I had 2 major incidents,one minor, over a 4 year period.
#1 4/2004-sitting at work-not sick,tired,thirsty,or hungry,no prodrome. Body suddenly felt"still" as if heart and all organs had stopped. then felt as if a faucet had been turned off at top of head. slow draining sensation through skull.everything started to turn gray.(NOT LIKE FEELING LIGHTHEADED<FEELING LIKE YOR LIFE IS DRAINING AWAY) Fell forward against table. as i hit table felt like someone hit me in chest as heart gave HUGE shudder and started again. Immediate heat/hot flash in head. horrible feeling of impendig doom.thought it was bizarre reaction to high bp meds,weaned myself off,didn.t seek help.

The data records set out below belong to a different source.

-- ==== Sys2Proof/Machine/RegMap.lean ====
section
/-! DEFINITION. The register map of BAR0 (the register and field tables of every chapter; R7, R10, R11, R480): one name
per register, its place, and its fields with access code, reset value and legal range. An "img" field carries the default
that its owning chapter names, zero where none is named (R553); a "strap" field carries zero until the straps are read. -/

namespace Sys2Proof.Machine

/-- The registers of BAR0, by the manual's names. Repeated registers share one name and are told apart by indices. -/
inductive Reg where
  | GLB_ID | GLB_STATE | GLB_CMD | GLB_CMD_STS | GLB_HZN_D_LO | GLB_HZN_D_HI
  | GLB_HZN_R_LO | GLB_HZN_R_HI | GLB_LATE_CNT | PRT_CFG | PRT_WIN | PRT_HYST
  | PRT_FILT | PRT_PSC | PRT_LVL | PRT_STS | PRT_SER | PRT_CNTU_LO
  | PRT_CNTU_HI | PRT_CNTL_LO | PRT_CNTL_HI | PRT_EVT_EN | PRT_EVT_STS | PRT_WAKE
  | PRT_CHK_CTL | PRT_CHK_STS | PRT_CHK_T_LO | PRT_CHK_T_HI | PRT_RB | PRT_VTT
  | PRT_CHK_IDLE | PRT_CHK_PERIOD | PRT_RB_CTL | PRT_WAKE_SRC | PRT_LVL_ALL | TB_REF_CFG
  | TB_PLL_STS | TB_NOW_LO | TB_NOW_HI | TB_EPOCH | TB_OUT_CFG | TB_CAL_CTL
  | TB_CAL_CMD | TB_CAL_STS | TB_DIST_STS | TB_TBL_ADDR | TB_TBL_DATA | TB_SVC_EN
  | TB_SVC_SER | TB_SVC_CNT_LO | TB_SVC_CNT_HI | TB_LANE_STS | TB_LANE_CAL | TB_LANE_CORR
  | TB_LANE_DCAL | TB_LANE_CALT_LO | TB_LANE_CALT_HI | TB_LANE_SER | TB_LANE_HCNT | TB_SPR_CORR
  | TLY_CTL | TLY_STS | TLY_AUDIT_CNT | TLY_CMD | TLY_CMD_STS | TLY_PRESET_LO
  | TLY_PRESET_HI | TLY_CFG | TLY_Q_LO | TLY_Q_HI | TLY_NT_LO | TLY_NT_HI
  | TLY_FRAC | TLY_FLG | TLY_AUD | LDG_CTL | LDG_STS | LDG_SEQ_LO
  | LDG_SEQ_HI | LDG_RCV | LDG_SPARE | LDG_WEAR | LDG_MIG | LDG_PF_CFG
  | LDG_PF_STS | LDG_RD_ADDR | LDG_RD_DATA | LDG_CMD | LDG_CMD_STS | DEC_BANK_STS
  | DEC_COEF_ADDR | DEC_COEF_DATA | DEC_COEF_HDR | DEC_COEF_STS | DEC_HB_COEF | DEC_CTX_SRC
  | DEC_CTX_CFG | DEC_CTX_CIC | DEC_CTX_SHIFT_A | DEC_CTX_SHIFT_B | DEC_CTX_PHASE | DEC_CTX_COEF
  | DEC_CTX_OUTQ | DEC_CTX_CMD | DEC_CTX_STS | DEC_CTX_SEQ | DEC_CTX_SETTLE | DEC_CTX_CNT
  | DEC_CTX_AT_LO | DEC_CTX_AT_HI | MADC_TAP | MADC_STS | MADC_RB | MADC_CHK
  | MADC_CMD | MADC_CMD_STS | TRG_CFG | TRG_WIN | TRG_AUTO | TRG_OUTQ
  | TRG_SRC | TRG_ARG | TRG_LL_LO | TRG_LL_HI | TRG_UL_LO | TRG_UL_HI
  | TRG_CMD | TRG_STS | TRG_SEQ | TRG_LAST_LO | TRG_LAST_HI | TRG_J_LO
  | TRG_J_HI | TRG_AT_LO | TRG_AT_HI | TRG_TB_CFG | TRG_TB_STS | TRG_TBL
  | TRG_PIN | TRG_PDLY | TRG_PSTS | ACQ_CFG | ACQ_PRE | ACQ_POST
  | ACQ_POST_T | ACQ_NSEG | ACQ_HOLDOFF | ACQ_REGION | ACQ_STAGE | ACQ_CHMASK
  | ACQ_RRANGE | ACQ_CMD | ACQ_STS | ACQ_SEGS | ACQ_SEG_RD | ACQ_SLOTS
  | ACQ_SLOT_SZ | ACQ_LOST_LO | ACQ_LOST_HI | ACQ_SKIP | ACQ_OVW | ACQ_AT_LO
  | ACQ_AT_HI | QUE_CMD | QUE_CMD_STS | QUE_SLICE_STS | QUE_SYSQ_FLT | QUE_SYSQ_LNK
  | QUE_SYSQ_LVL | QUE_POP_SEL | QUE_POP_STS | QUE_POP_W | QUE_Q_CFG | QUE_Q_PRI
  | QUE_Q_COUNT | QUE_CTL | QUE_Q_STS | QUE_Q_IN_LO | QUE_Q_IN_HI | QUE_Q_SKIP
  | LNK_CFG | LNK_STS | LNK_CMD | LNK_CMD_STS | LNK_SYNC_CFG | LNK_ASYM
  | LNK_RTT | LNK_DELAY | LNK_SYNC_STS | LNK_CREDIT | LNK_AUDIT | LNK_RETRY
  | LNK_TMO | LNK_EVT_CFG | LNK_BOARD | LNK_FLITS_LO | LNK_FLITS_HI | LNK_VCNT
  | LNK_CHEN | LNK_CNT_LO | LNK_CNT_HI | ENG_POOL | ENG_RSV | ENG_QPOOL
  | ENG_CMD | ENG_CMD_STS | ENG_HO_STS | ENG_HO_T_LO | ENG_HO_T_HI | ENG_TASK_SEL
  | ENG_TASK_INFO | ENG_GOLD | ENG_FUNC | ENG_STS | ENG_MCHK | ENG_USE
  | ENG_ECC | ENG_CS_ADDR | ENG_CS_DATA | ENG_CS_PAR | ENG_CTX | DRM_STS
  | DRM_SCRUB | DRM_ERR | DRM_CE_CNT | DRM_UE_CNT | DRM_ERR_ADDR_LO | DRM_ERR_ADDR_HI
  | DRM_RETIRE | DRM_CMD | DRM_CMD_STS | DRM_RG_CFG | DRM_RG_BASE | DRM_RG_SIZE
  | DRM_RG_STS | DRM_RG_WR_LO | DRM_RG_WR_HI | DRM_RG_RD_LO | DRM_RG_RD_HI | DRM_RG_SP_LO
  | DRM_RG_SP_HI | NVS_CFG | NVS_CMD | NVS_CMD_STS | NVS_XR_ADDR_LO | NVS_XR_ADDR_HI
  | NVS_XR_SLOT | NVS_XR_CMD | NVS_XR_STS | NVS_DRV_STS | NVS_DRV_SLOTS | NVS_DRV_NEXT
  | NVS_DRV_ERR | NVS_DRV_EXT_LO | NVS_DRV_EXT_HI | HST_LINK | HST_CFG | HST_STS
  | HST_ERR_CNT | HST_BAR2_BASE | HST_CQ_BASE_LO | HST_CQ_BASE_HI | HST_CQ_CFG | HST_CQ_PTR
  | HST_CPL_BASE_LO | HST_CPL_BASE_HI | HST_CPL_CFG | HST_CPL_PTR | HST_DB_VAL | HST_SMB_CFG
  | HST_RING_NTF0 | HST_RING_NTF1 | HST_RING_BASE_LO | HST_RING_BASE_HI | HST_RING_WB_LO | HST_RING_WB_HI
  | HST_RING_CFG | HST_RING_STS | HST_RING_HEAD_LO | HST_RING_HEAD_HI | HST_RING_TAIL_LO | HST_RING_TAIL_HI
  | EVT_RAW | EVT_PEND | EVT_MASK | EVT_ALERT | EVT_ROUTE | EVT_VEC
  | CAS_ID | CAS_CFG | CAS_STS | CAS_CMD | CAS_CMD_STS | CAS_MEM_LO
  | CAS_MEM_HI | CAS_LINE_DLY | CAS_OFFSET | CAS_LNK_CFG | CAS_LNK_STS | CAS_LNK_ASYM
  | CAS_LNK_RTT | CAS_LNK_DELAY | CAS_LNK_CREDIT | CAS_LNK_AUDIT | CAS_LNK_RETRY | CAS_LNK_VCNT
  | CAS_TUNOUT_CFG | CAS_TUNOUT_CNT | CAS_TUNIN_CFG | CAS_TUNIN_STS | BOOT_STS | BOOT_CAUSE
  | BOOT_CNT | BOOT_STRAP | BOOT_IMG_VER | BOOT_IMG_OTHER | BOOT_TIME | BOOT_SKIP
  | BOOT_CMD | BOOT_CMD_STS | BOOT_LOCK | BOOT_FL_ADDR | BOOT_FL_IDX | BOOT_FL_DATA
  | BOOT_FL_CMD | BOOT_FL_STS | BOOT_OTP_STS | BOOT_OTP_DIG | FLT_CTL | FLT_STS
  | FLT_ESC | FLT_OPEN_LO | FLT_OPEN_HI | FLT_SEL | FLT_REC_HDR | FLT_REC_STS
  | FLT_REC_CAUSE | FLT_REC_DETAIL | FLT_REC_T0_LO | FLT_REC_T0_HI | FLT_REC_TL_LO | FLT_REC_TL_HI
  | FLT_REC_TMR | FLT_ACK | FLT_ACK_STS | FLT_INJ | PWR_STS | PWR_VIN
  | PWR_VIN_CFG | PWR_RAIL | PWR_DOM | PWR_DOM_REQ | PWR_DOM_STS | PWR_TEMP
  | PWR_TEMP_THR | PWR_TMR_CFG | PWR_TMR_PER | RPR_LANE | RPR_NOSPARE | RPR_ENG
  | RPR_MADC | RPR_QROW | RPR_LDG | RPR_DRAM | RPR_DEC
deriving DecidableEq, Repr

/-- The access codes of R7. -/
inductive Access where
  | ro | rw | w1c | w1s | wo | rc | rwl
deriving DecidableEq, Repr

/-- The encodings of a field that are not reserved (R10). -/
inductive Legal where
  | any
  | range (lo hi : Nat)
  | odd
deriving DecidableEq, Repr

/-- A named field: its register, lowest bit and width. -/
structure Fld where
  reg : Reg
  lo : Nat
  w : Nat
deriving DecidableEq, Repr

/-- One row of a field table. -/
structure FieldDef where
  lo : Nat
  w : Nat
  acc : Access
  rst : Nat
  legal : Legal
deriving DecidableEq, Repr

/-- Where a register lies: the offset of its first copy, and stride and count of its two repetitions. -/
structure RegShape where
  base : Nat
  s1 : Nat
  n1 : Nat
  s2 : Nat
  n2 : Nat
deriving DecidableEq, Repr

#2 1/05/08 NOT ON BP MEDS. Same circumstances ,but walking from kitchen to laundry room. this time fell on washing machine. Only difference afterwards felt weak for 3 days and like weights on arms and legs.
#3 11/08- walking at school,same symptoms but not as pronounced,leaned against wall till subsided.
  had ep study yesterday and normal ,3 yr medtronics heart monitor implanted.
1) Dr. says could be adams stokes do you agree?
2) Are there any other conditions like adams stokesthat can cause these symptoms?
3)If you have adams stokes is there usually some electrical or anatomical anomaly pesent?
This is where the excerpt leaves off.